Elections, they insist, are not inconveniences to be managed they are moments of accountability. They force leaders to face the public regularly. Stability, they argue, must be earned at the ballot box, not engineered by extending terms.
And the changes do not stop there.
In a seismic shift, the Bill abolishes the direct popular election of the President. Instead of citizens voting directly for the Head of State, the President would now be chosen by Members of Parliament in a joint sitting of the Senate and National Assembly.
In simple terms: in 2030, Zimbabweans would vote for MPs and those MPs would choose the President on their behalf.
Supporters point to countries like South Africa and Botswana, where parliamentary systems elect presidents. But critics say the comparison is misleading. Zimbabwe’s system combines constituency-based MPs, centralised election control, and extended terms a blend that, they argue, strengthens incumbency rather than competition.

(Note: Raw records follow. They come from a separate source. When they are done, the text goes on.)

-- ==== Sys2Proof/WellFormed.lean ====
section
/-!
DEFINITION. WellFormed.lean: which terms of `Instr` a packet, a message or a pin can carry: a list no longer than its count field or its
message holds, a line address that is one, a flash slot that fits its half of the device. The meanings are total and do not rely on it.
-/
namespace Sys2Proof

/-- The data bytes of a COLLECTIVE or SHADOW message (R355, R386). -/
abbrev messageMax : Nat := 65536

/-- A slot fits half of the largest boot flash, 256 MiB (R489, R542). -/
def FlashSlot.wellFormed (f : FlashSlot) : Bool := decide (0x100 + f.body.length ≤ 2 ^ 27)

/-- The command can be carried. -/
def Instr.wellFormed : Instr → Bool
  | .nop _ => true
  | .query _ _ => true
  | .setConfig _ items => decide (items.length ≤ 255)
  | .fence _ entries => decide (entries.length ≤ 15)
  | .eventAck _ _ => true
  | .loadParseLoad _ _ _ _ => true
  | .loadParseUnload _ _ => true
  | .solve _ _ _ => true
  | .rootTableSetup _ _ _ _ => true
  | .rootTableWrite _ _ _ _ _ => true
  | .rootTableRead _ _ _ _ => true
  | .rootTableInvalidate _ _ _ => true
  | .updatePrepare _ _ => true
  | .updateApply _ _ => true
  | .updateRecover _ => true
  | .setRuleRule _ _ _ => true
  | .setRuleTable _ _ _ _ _ => true
  | .setRuleRead _ _ _ _ => true
  | .dmaCopy _ _ => true
  | .fill _ _ _ _ _ => true
  | .loadShard _ _ => true
  | .swapTense _ _ _ => true
  | .verifyShard _ _ => true
  | .gatherSetup _ _ _ _ _ => true
  | .gatherFetch _ _ _ => true
  | .gatherRelease _ _ => true
  | .runProgram _ p => decide (p.relocs.length ≤ 255)
  | .setGramTapDefine _ _ => true
  | .setGramTapClear _ _ => true
  | .setGramTapRelease _ _ => true
  | .scaleLedgerSetup _ _ _ _ => true
  | .scaleLedgerSetMode _ _ _ _ => true
  | .scaleLedgerDefine _ _ _ _ _ _ => true
  | .scaleLedgerRead _ _ _ _ => true
  | .scaleLedgerWarmup _ => true
  | .reduceScatter _ _ => true
  | .allGather _ _ => true
  | .allReduce _ _ => true
  | .broadcast _ _ => true
  | .permute _ _ => true
  | .send _ _ => true
  | .recv _ _ => true
  | .ringExchange _ _ => true
  | .setPosition _ _ => true
  | .setRoutesMap _ _ _ => true
  | .setRoutesDirmap _ _ => true
  | .setRoutesBreaks _ _ => true
  | .setRoutesPort _ _ _ => true
  | .noiseReport _ _ _ _ => true
  | .reshardStart _ _ => true
  | .reshardResume _ _ => true
  | .reshardReverse _ _ => true
  | .reshardCommit _ _ => true
  | .setBuddyHome _ _ _ _ _ => true
  | .setBuddyHold _ _ _ _ _ => true
  | .setBuddyReleaseHome _ => true
  | .setBuddyReleaseHold _ => true
  | .shadowForward _ _ => true
  | .shadowRoots _ => true
  | .shadowReplay _ _ => true
  | .shadowClose _ => true
  | .shadowSeed _ => true
  | .shadowRecover _ _ => true
  | .digestRange _ _ _ => true
  | .digestArbitrate _ _ _ _ => true
  | .digestRecopy _ _ _ => true
  | .promote _ _ _ _ _ => true
  | .restoreFromShadow _ _ _ => true
  | .checkpointOut _ _ _ _ => true
  | .checkpointIn _ _ _ _ => true
  | .periodPlan _ p => decide (p.clauses.length ≤ 255)
  | .periodArm _ _ => true
  | .periodHalt _ _ _ => true
  | .replayFreeze _ => true
  | .replayThaw _ => true
  | .replayCopyOut _ _ _ _ _ => true
  | .replayReplay _ _ _ _ => true
  | .replayClear _ => true
  | .attestChain _ _ _ => true
  | .attestQuote _ _ _ _ => true
  | .keyImport _ _ _ => true
  | .keyDestroy _ _ => true
  | .keyKexCert _ _ => true
  | .keyAdvanceSvn _ _ => true
  | .debugChallenge _ _ => true
  | .debugUnlock _ _ => true
  | .selfTest _ _ _ => true
  | .conformanceRun _ _ => true
  | .injectError _ _ _ _ _ => true
  | .resetBlock _ _ _ _ _ => true
  | .ringDoorbell _ _ => true
  | .ringEnable _ _ _ => true
  | .ringDisable _ _ _ => true
  | .eventRingEnable _ => true
  | .cpEvtAckWrite _ => true
  | .commandRead _ => true
  | .commandDispatch _ => true
  | .deferredDispatch => true
  | .commandCompletion _ => true
  | .timeSend => true
  | .timeMessage _ _ _ => true
  | .holdover => true
  | .timebaseLost => true
  | .tickrefEdge _ => true
  | .tickrefEdgeMissing => true
  | .tickSend => true
  | .tickMessage _ _ => true
  | .periodStart => true
  | .clauseStart _ => true
  | .clauseDeadline _ => true
  | .readyToCommitReport => true
  | .doneReport => true
  | .reduceMessage _ _ => true
  | .grantMessage _ _ => true
  | .noiseReduceSend => true
  | .commit => true
  | .haltMessage _ _ => true
  | .recorderEnable => true
  | .qcRetireReqWrite _ _ _ => true
  | .clusterRetirementEffect _ => true
  | .solveJobStart _ => true
  | .solveJobEnd _ => true
  | .patrolScrub _ findings => findings.all (fun f => decide (f.line.toNat % 64 = 0))
  | .hbmTemperatureRead _ _ => true
  | .dmMapWrite _ _ => true
  | .reverifyPass _ => true
  | .idleFlit _ _ => true
  | .flitError _ _ => true
  | .nak _ _ => true
  | .ackTimeout _ => true
  | .retryEpisodeTimeout _ => true
  | .laneLockLoss _ _ => true
  | .portRetrainDone _ _ _ => true
  | .zpCtrlRetrain _ => true
  | .zpCtrlForceDown _ _ => true
  | .portTrainingDone _ => true
  | .discover _ _ => true
  | .latencyMeasurement _ => true
  | .echoReq _ _ _ _ => true
  | .echoRsp _ _ _ _ _ => true
  | .linkState _ _ _ _ => true
  | .identReq _ _ => true
  | .identRsp _ _ _ => true
  | .collectiveMessage _ _ _ data => decide (data.length ≤ messageMax)
  | .shadowMessage _ _ _ data => decide (data.length ≤ messageMax)
  | .p2pMessage _ _ _ data => decide (1 ≤ data.length ∧ data.length ≤ 65535)
  | .bulkMessage _ _ data => decide (data.length ≤ 274 * 240 - 16)
  | .collectiveWatchdogExpiry _ _ => true
  | .reservedTypeFlit _ _ => true
  | .oxlPortTrained _ => true
  | .oxlInit _ _ _ _ _ _ => true
  | .oxlRead _ _ _ _ _ => true
  | .oxlWrite _ _ _ _ data => decide (data.length ≤ 1024)
  | .oxlDoorbell _ _ _ => true
  | .snpInv _ _ line => decide (line.toNat % 64 = 0)
  | .snpShared _ _ line => decide (line.toNat % 64 = 0)
  | .oxlData _ _ _ data => decide (data.length ≤ 1024)
  | .oxlAck _ _ _ => true
  | .oxlTrainingTimeout _ => true
  | .oxlL0Loss _ => true
  | .oxlTimeout _ => true
  | .l0ExitToRecovery _ => true
  | .inputQualified => true
  | .railsInRegulation => true
  | .powerWarning => true
  | .powerRecovered => true
  | .overvoltage => true
  | .overvoltageStop => true
  | .brownOut => true
  | .powerMeasurement _ _ _ => true
  | .junctionTemperatureSample _ _ => true
  | .thermtrip => true
  | .mrstAssertion => true
  | .moduleWatchdog => true
  | .quarterWatchdog _ => true
  | .pllLockLoss _ => true
  | .refclkLoss => true
  | .cpLockup => true
  | .resetRelease _ => true
  | .domainReady _ => true
  | .fuseLoadDone _ => true
  | .secureBoot slot0 slot1 => slot0.wellFormed && slot1.wellFormed
  | .hbmInitDone _ => true
  | .powerOnSelfChecksDone => true
  | .inputCrosses10V _ => true
  | .lidBreach => true
  | .spdmMailboxGo _ _ => true
  | .spdmMctpRequest _ => true
  | .mctpControlMessage _ => true
  | .pldmRequest _ => true
  | .alertClearWrite => true
  | .tmSlackRead _ => true
  | .readClearAccess _ _ => true
  | .lowWordReadLatch address => decide (address.toNat % 8 = 0)
  | .breakMapWord0Read _ => true
  | .registerWrite _ _ _ => true
  | .jtagAccess _ => true

end Sys2Proof
end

The Senate is also set to grow. The President would gain the power to appoint ten additional Senators, increasing the chamber from 80 to 90 members. While framed as a way to inject expertise, opponents say it dilutes electoral constraints and quietly expands executive influence within Parliament.
Meanwhile, the Zimbabwe Electoral Commission would be abolished and replaced with a body focused only on boundary delimitation. Core election functions including voter registration and custody of the voters’ roll would move to the Registrar General, an office historically viewed as closer to the executive.

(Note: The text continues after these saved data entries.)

/-- The offset of an alias address within its alias. -/
abbrev aliasOffset (a : Nat) : Nat := a % 0x1000000000

/-- The HBM address behind an address of an alias, by the bank in force (R297); other addresses stand for themselves. -/
def State.physical (s : State) (a : Nat) : Nat :=
  match spaceOf a with
  | some .present => s.get (F.TB_BASE_BASE (s.bankOf .present)) + aliasOffset a
  | some .future => s.get (F.TB_BASE_BASE (s.bankOf .future)) + aliasOffset a
  | _ => a

/-! ## Status codes (R438) -/

abbrev ST_OK : Nat := 0x00
abbrev ST_BAD_OPCODE : Nat := 0x01
abbrev ST_BAD_PARAM : Nat := 0x02
abbrev ST_BUDGET : Nat := 0x03
abbrev ST_DEADLINE : Nat := 0x04
abbrev ST_DIGEST : Nat := 0x05
abbrev ST_ISOLATED : Nat := 0x06
abbrev ST_RESIDUE : Nat := 0x07
abbrev ST_ECC : Nat := 0x08
abbrev ST_FABRIC : Nat := 0x09
abbrev ST_BUDDY_REJECT : Nat := 0x0B
abbrev ST_HALTED : Nat := 0x0C
abbrev ST_SECURITY : Nat := 0x0D
abbrev ST_NOT_READY : Nat := 0x0E
abbrev ST_DIVERGED : Nat := 0x0F
abbrev ST_ABORTED : Nat := 0x10

/-- A command that ends with a status and a result digest of 0. -/
abbrev Done.fail (st : Nat) : Done := ⟨st, 0, 0⟩

/-- A command that ends with ST_OK and a result digest. -/
abbrev Done.ok (result : Nat) : Done := ⟨ST_OK, 0, result % 2 ^ 64⟩

/-- What a command's body comes to: the state, and how it ended if it has. -/
abbrev Body : Type := State × Option Done

/-- A body that ends at once with a status, having done nothing. -/
abbrev State.fail (s : State) (st : Nat) : Body := (s, some (Done.fail st))

/-- A body that ends with ST_OK. -/
abbrev State.ok (s : State) (result : Nat) : Body := (s, some (Done.ok result))

/-- The first status in a list of checks (condition that fails, status); none when every check passes. -/
def firstFailure : List (Bool × Nat) → Option Nat
  | [] => none
  | (b, st) :: t => if b then some st else firstFailure t

/-- A body behind a list of checks. -/
def State.guard (s : State) (checks : List (Bool × Nat)) (body : State → Body) : Body :=
  match firstFailure checks with
  | some st => s.fail st
  | none => body s

/-! ## Orrex Link sending (R450, R451) -/

/-- `OXL_STATUS.LINKl`. -/
def State.oxlUp (s : State) (l : Nat) : Bool :=
  decide ((if l = 0 then s.get F.OXL_STATUS_LINK0 else s.get F.OXL_STATUS_LINK1) = 3)

/-- The port a message travels on: the one it prefers, or the other when that is not UP (R450); none with both down. -/
def State.oxlPort (s : State) (prefer : Nat) : Option Nat :=
  if s.oxlUp prefer then some prefer else if s.oxlUp (1 - prefer) then some (1 - prefer) else none

/-- A port's state beside its registers. -/
abbrev State.oxlLink (s : State) (l : Nat) : OxlLink := nth s.oxl.links l OxlLink.reset

/-- `s` with a port's state set, in a list of two. -/
abbrev State.setLink (s : State) (l : Nat) (v : OxlLink) : State :=
  { s with oxl := { s.oxl with links := nthSet (s.oxl.links ++ List.replicate (2 - s.oxl.links.length) OxlLink.reset) l v } }

/-- The credits of a class that a port has left (R454). -/
abbrev OxlLink.credit (v : OxlLink) (cls : Nat) : Nat := if cls = 0 then v.req else if cls = 1 then v.rsp else v.snp

/-- A port's state with the credits of a class set. -/
def OxlLink.withCredit (v : OxlLink) (cls n : Nat) : OxlLink :=
  if cls = 0 then { v with req := n } else if cls = 1 then { v with rsp := n } else { v with snp := n }

/-- Messages of a port sent in order as its credits allow; one that must wait holds back the later ones of its class (R451, R454). Answers
those that wait. -/
def State.drainLink (s : State) (l : Nat) (held : List Nat) : List OutMsg → State × List OutMsg
  | [] => (s, [])
  | m :: ms =>
    let v := s.oxlLink l
    let c := v.credit m.oxlClass
    if held.contains m.oxlClass || decide (c < m.oxlCost) then
      match State.drainLink s l (m.oxlClass :: held) ms with
      | (s, rest) => (s, m :: rest)
    else State.drainLink ((s.setLink l (v.withCredit m.oxlClass (c - m.oxlCost))).send m) l held ms

/-- The messages of a port that wait, sent as its credits allow. -/
def State.pumpLink (s : State) (l : Nat) : State :=
  match s.drainLink l [] (s.oxlLink l).queue with
  | (s, rest) => s.setLink l { s.oxlLink l with queue := rest }

/-- A message of the module on a port, once the port has the credits for it. -/
def State.sendLink (s : State) (l : Nat) (m : OutMsg) : State :=
  (s.setLink l { s.oxlLink l with queue := (s.oxlLink l).queue ++ [m] }).pumpLink l

/-- An INTERRUPT message: port 0, or port 1 while port 0 is down (R446, R450). -/
def State.interrupt (s : State) (vector : Nat) : State :=
  match s.oxlPort 0 with
  | some l => s.sendLink l (.interrupt l vector)
  | none => s

/-- The companion physical address behind a module address lies below the companion's limit (R448). -/
def State.companionMapped (s : State) (a n : Nat) : Bool :=
  decide (a - companionBase + n ≤ s.get F.OXL_MEM_LIMIT_LIMIT)

/-- The first tag from `t` on that no outstanding request has, among `fuel` of them (R445). -/
def nextFree (used : List Nat) : Nat → Nat → Option Nat
  | 0, _ => none
  | fuel + 1, t => if used.contains t then nextFree used fuel ((t + 1) % 4096) else some t

/-- Slots of the response that a request awaits. -/
abbrev OxlReq.responseSlots (r : OxlReq) : Nat := if r.kind.reads then 1 + oxlSlots r.len else 1

/-- Entries of the line buffer that a request's data will take: a READ_CUR caches nothing (R446). -/
abbrev OxlReq.grants (r : OxlReq) : Nat := if r.kind.reads ∧ r.kind ≠ .readCur then 1 else 0

/-- Two requests that may not be outstanding together: they touch one line, and one of them writes it or takes ownership of it. -/
def OxlReq.clashes (x y : OxlReq) : Bool :=
  let shares (r : OxlReq) : Bool := decide (r.kind = .readShared) || decide (r.kind = .readCur)
  overlaps x.addr x.len y.addr y.len && !(shares x && shares y)

/-- The line buffer with the lines of a write, which it keeps until their ACK (R453). -/
def keepLines (ls : List Line) (addr : Nat) (data : List Byte) : List Line :=
  ls.filter (fun x => !overlaps x.addr 64 addr data.length) ++
    (List.range (data.length / 64)).map (fun i => (⟨addr + 64 * i, .wb, (data.drop (64 * i)).take 64⟩ : Line))

/-- A request may go out: a tag is free, its lines are in no other request that conflicts, and there is room for the lines and for the
response (R445, R454, and the 1,024 lines of the line buffer). -/
def State.mayIssue (s : State) (r : OxlReq) : Bool :=
  let own := if r.kind.reads then r.grants else r.data.length / 64
  !s.oxl.pending.any (fun q => q.clashes r) && decide (s.oxl.pending.length < 4096) &&
    decide (s.oxl.lines.length + sumList (s.oxl.pending.map (·.grants)) + own ≤ 1024) &&
    decide (sumList (s.oxl.pending.map (·.responseSlots)) + r.responseSlots ≤ oxlAdvert.2.1)

/-- A request that expects a response goes out: a tag of its own, the port by bit 12 of its address, and kept until it is answered (R445,
R450). -/
def State.issue (s : State) (r : OxlReq) : State :=
  let prefer := bits r.addr 12 1
  let link := (s.oxlPort prefer).getD prefer
  let tag := (nextFree (s.oxl.pending.map (·.tag)) 4096 s.oxl.nextTag).getD 0
  let lines := if r.kind.reads then s.oxl.lines else keepLines s.oxl.lines r.addr r.data
  let s : State := { s with oxl := { s.oxl with
    pending := s.oxl.pending ++ [{ r with tag := tag, link := link }], nextTag := (tag + 1) % 4096, lines := lines } }
  s.sendLink link (.oxlRequest link r.kind tag r.addr r.len r.data)

/-- The requests that wait go out in order as they may (`fuel` at most). -/
def State.issueWaiting (s : State) : Nat → State
  | 0 => s
  | fuel + 1 => match s.oxl.waiting with
    | [] => s
    | r :: rest =>
      if s.mayIssue r then State.issueWaiting (({ s with oxl := { s.oxl with waiting := rest } }).issue r) fuel else s

/-- The requests that wait brought forward. -/
abbrev State.pumpOxl (s : State) : State := s.issueWaiting s.oxl.waiting.length

/-- A request handed to the Orrex Link interface. -/
def State.oxlAsk (s : State) (r : OxlReq) : State := ({ s with oxl := { s.oxl with waiting := s.oxl.waiting ++ [r] } }).pumpOxl

/-- A request as an agent makes it: no tag and no port yet. -/
abbrev OxlReq.new (kind : OxlKind) (addr len : Nat) (owner : Option OxlOwner) : OxlReq :=
  ⟨0, 0, kind, addr, len, [], owner, none, [], (addr + companionBase, len), none, none⟩

/-- A range cut at every multiple of 1,024 bytes, so that no part crosses 4 KiB (R446). -/
def kibiParts (a n : Nat) : List (Nat × Nat) :=
  if n = 0 then []
  else (List.range ((a + n - 1) / 1024 - a / 1024 + 1)).map (fun i =>
    let lo := max a ((a / 1024 + i) * 1024)
    (lo, min (a + n) ((a / 1024 + i + 1) * 1024) - lo))

/-- A range within 1,024 bytes as its whole lines and the parts of lines at its two ends. -/
def lineParts (a n : Nat) : List (Nat × Nat) :=
  let up := cdiv a 64 * 64
  let down := (a + n) / 64 * 64
  if down < up then [(a, n)] else [(a, up - a), (up, down - up), (down, a + n - down)].filter (fun p => decide (p.2 ≠ 0))

/-- One part of a write of companion memory: WRITE_BULK of whole lines, or READ_OWN of a line into which the part will be merged (R446). -/
def State.writePart (s : State) (owner : Option OxlOwner) (span : Nat × Nat) (irq : Option Nat) (record : Option RecordTag) (a : Nat)
    (bs : List Byte) : State :=
  let old := s.comp.read a bs.length
  let s := { s with comp := s.comp.write a bs }
  if a % 64 = 0 ∧ bs.length % 64 = 0 then
    s.oxlAsk ⟨0, 0, .writeBulk, a, bs.length, bs, owner, none, old, span, irq, record⟩
  else s.oxlAsk ⟨0, 0, .readOwn, a / 64 * 64, 64, [], owner, some (a % 64, bs), old, span, irq, record⟩

/-- A write of companion memory: what the module holds of it follows at once, and the requests for its parts are made in rising order. -/
def State.writeCompanion (s : State) (owner : Option OxlOwner) (a : Nat) (bs : List Byte) : State :=
  let s := match owner with
    | some o => { s with oxl := { s.oxl with seen := s.oxl.seen ++ [⟨o, a, bs.length, OXL_OK⟩] } }
    | none => s
  ((kibiParts a bs.length).flatMap (fun b => lineParts b.1 b.2)).foldl
    (fun (s : State) p => s.writePart owner (a + companionBase, bs.length) none none p.1 ((bs.drop (p.1 - a)).take p.2)) s

/-- The requests by which an agent reads a range: READ_SHARED of each line for the packets of a ring, READ_CUR otherwise (R446). -/
def readRequests (owner : OxlOwner) (a n : Nat) : List OxlReq :=
  match owner with
  | .ring _ => (List.range (cdiv (a + n) 64 - a / 64)).map (fun i => OxlReq.new .readShared (a / 64 * 64 + 64 * i) 64 (some owner))
  | .command _ _ => (kibiParts a n).map (fun b =>
    let lo := b.1 / 64 * 64
    OxlReq.new .readCur lo (cdiv (b.1 + b.2) 64 * 64 - lo) (some owner))

/-- An agent has read, or written, every byte of a range. -/
def State.known (s : State) (owner : OxlOwner) (a n : Nat) : Bool :=
  covers ((s.oxl.seen.filter (fun x => decide (x.owner = owner ∧ x.status = OXL_OK))).map (fun x => (x.addr, x.len))) a (a + n)

/-- An agent asks for the parts of a range that it has neither read nor asked for. -/
def State.fetch (s : State) (owner : OxlOwner) (a n : Nat) : State :=
  let asked (r : OxlReq) : Bool :=
    (s.oxl.pending ++ s.oxl.waiting).any (fun q => decide (q.owner = r.owner ∧ q.kind = r.kind ∧ q.addr = r.addr ∧ q.len = r.len))
  ((readRequests owner a n).filter (fun r => !s.known owner r.addr r.len && !asked r)).foldl State.oxlAsk s

/-- The agent of a command. -/
abbrev CmdRef.owner (c : CmdRef) : OxlOwner := .command c.ring c.seq

/-- The status that ends a command whose request was answered with a STATUS (R447). For BUSY, which the table gives no status, the model
takes ST_NOT_READY (log entry 132). -/
def commandStatus (st : Nat) : Nat :=
  match st with
  | 0 => ST_OK
  | 3 => ST_ECC
  | 4 => ST_ISOLATED
  | 6 => ST_NOT_READY
  | _ => ST_BAD_PARAM

/-- A request of the agent that failed on a range. -/
def State.failedRead (s : State) (owner : OxlOwner) (a n : Nat) : Option Nat :=
  (s.oxl.seen.find? (fun x => decide (x.owner = owner ∧ x.status ≠ OXL_OK) && overlaps x.addr x.len a n)).map (fun x => commandStatus x.status)

/-- The line buffer without the S lines of a range: they are dropped silently after the copy. -/
def dropShared (ls : List Line) (a n : Nat) : List Line :=
  ls.filter (fun x => !(decide (x.state = .s) && overlaps x.addr 64 a n))

/-- What an agent has read is no longer needed, and what it still reads serves no one. -/
def State.disown (s : State) (owner : OxlOwner) : State :=
  let mine := s.oxl.seen.filter (fun x => decide (x.owner = owner))
  let free (r : OxlReq) : OxlReq := if r.owner = some owner ∧ r.kind.reads ∧ r.merge = none then { r with owner := none } else r
  { s with oxl := { s.oxl with
    pending := s.oxl.pending.map free
    waiting := s.oxl.waiting.map free
    seen := s.oxl.seen.filter (fun x => decide (x.owner ≠ owner))
    lines := mine.foldl (fun ls x => dropShared ls x.addr x.len) s.oxl.lines } }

Judicial appointments would also change. Public interviews and competitive selection processes would be scrapped in favour of direct presidential appointments. The military’s constitutional duty would shift from upholding the Constitution to acting “in accordance with” it a subtle but significant wording change, critics warn.
Taken together, Zamchiya argues, the reforms align in one direction: longer terms, centralised authority, reduced oversight, and fewer moments when citizens can reward or punish those in power.

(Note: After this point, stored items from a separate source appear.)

/-- R63. Codes 0xC to 0xF are reserved. -/
def Fmt.ofCode : Nat → Option Fmt
  | 0 => some .fp64
  | 1 => some .m40
  | 2 => some .fp32
  | 3 => some .bf16
  | 4 => some .fp16
  | 5 => some .e4m3
  | 6 => some .e5m2
  | 7 => some .e3m2
  | 8 => some .e2m1
  | 9 => some .int8
  | 10 => some .int32
  | 11 => some .ue8m0
  | _ => none

/-- R63. -/
def Fmt.code : Fmt → Nat
  | .fp64 => 0 | .m40 => 1 | .fp32 => 2 | .bf16 => 3 | .fp16 => 4 | .e4m3 => 5
  | .e5m2 => 6 | .e3m2 => 7 | .e2m1 => 8 | .int8 => 9 | .int32 => 10 | .ue8m0 => 11

/-- R64; none for the integer formats and UE8M0. -/
def Fmt.float : Fmt → Option FloatFmt
  | .fp64 => some ⟨11, 52, 1023, .ieee⟩
  | .m40 => some ⟨8, 31, 127, .ieee⟩
  | .fp32 => some ⟨8, 23, 127, .ieee⟩
  | .bf16 => some ⟨8, 7, 127, .ieee⟩
  | .fp16 => some ⟨5, 10, 15, .ieee⟩
  | .e4m3 => some ⟨4, 3, 7, .e4m3⟩
  | .e5m2 => some ⟨5, 2, 15, .ieee⟩
  | .e3m2 => some ⟨3, 2, 3, .none⟩
  | .e2m1 => some ⟨2, 1, 1, .none⟩
  | _ => none

/-- The width of an element in bits (R64). -/
def Fmt.width : Fmt → Nat
  | .fp64 => 64 | .m40 => 40 | .fp32 => 32 | .bf16 => 16 | .fp16 => 16 | .e4m3 => 8
  | .e5m2 => 8 | .e3m2 => 6 | .e2m1 => 4 | .int8 => 8 | .int32 => 32 | .ue8m0 => 8

/-- The bits of a floating-point format as a value (R64; M40 with all-ones exponent ignores its extension byte, R70). -/
def FloatFmt.decode (f : FloatFmt) (m40 : Bool) (b : Nat) : Val :=
  let s := bit b (f.ebits + f.fbits)
  let e := bits b f.fbits f.ebits
  let m := bits b 0 f.fbits
  let top := 2 ^ f.ebits - 1
  let sub : Int := 1 - Int.ofNat f.bias - Int.ofNat f.fbits
  if e = top ∧ f.spec = .ieee then
    (if (if m40 then m / 256 else m) = 0 then .inf s else .nan)
  else if e = top ∧ f.spec = .e4m3 ∧ m = 2 ^ f.fbits - 1 then .nan
  else if e = 0 then .fin s m sub
  else .fin s (2 ^ f.fbits + m) (sub + Int.ofNat e - 1)

/-- A two's complement integer of `w` bits. -/
def toSigned (w b : Nat) : Int := if b < 2 ^ (w - 1) then Int.ofNat b else Int.ofNat b - Int.ofNat (2 ^ w)

/-- The value an element's bits hold. -/
def Fmt.decode (f : Fmt) (b : Nat) : Val :=
  match f with
  | .int8 => .ofInt (toSigned 8 (b % 256))
  | .int32 => .ofInt (toSigned 32 (b % 2 ^ 32))
  | .ue8m0 => if b % 256 = 255 then .nan else .fin false 1 (Int.ofNat (b % 256) - 127)
  | f => match f.float with
    | some ff => ff.decode (f == .m40) b
    | none => .nan

/-- The canonical NaN (R67); formats without one take the value R82 gives. -/
def Fmt.canonicalNan : Fmt → Nat
  | .fp64 => 0x7FF8000000000000
  | .m40 => 0x7FC0000000
  | .fp32 => 0x7FC00000
  | .bf16 => 0x7FC0
  | .fp16 => 0x7E00
  | .e4m3 => 0x7F
  | .e5m2 => 0x7E
  | .ue8m0 => 0xFF
  | _ => 0

/-! ## Rounding -/

/-- How a magnitude is rounded (R80, R84): to nearest even, toward zero, or stochastically with the 16-bit draw. -/
inductive Rnd where
  | rne
  | rtz
  | sr (r : Nat)
deriving DecidableEq, Repr

/-- The column of R82 that decides overflow. -/
inductive Col where
  | inf   -- RNE or SR
  | rtz
  | sat
deriving DecidableEq, Repr

/-- Which counter of R89 a conversion adds to. -/
structure CFlags where
  overflow   : Bool
  saturation : Bool
  underflow  : Bool
  nan        : Bool
deriving DecidableEq, Repr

“No new limits on incumbents are introduced. No new risks are created for those who rule,” he says.
Government calls it reform and stability. Critics call it political reengineering.
One thing is certain: if passed, Constitutional Amendment No. 3 will reshape Zimbabwe’s political future pushing the next national vote further away and moving the most powerful decision in the land from the ballot box to Parliament.
The question now is not whether the rules are changing.
It is what those changes will mean for the country’s democracy and for the millions who will have to live under them until 2030.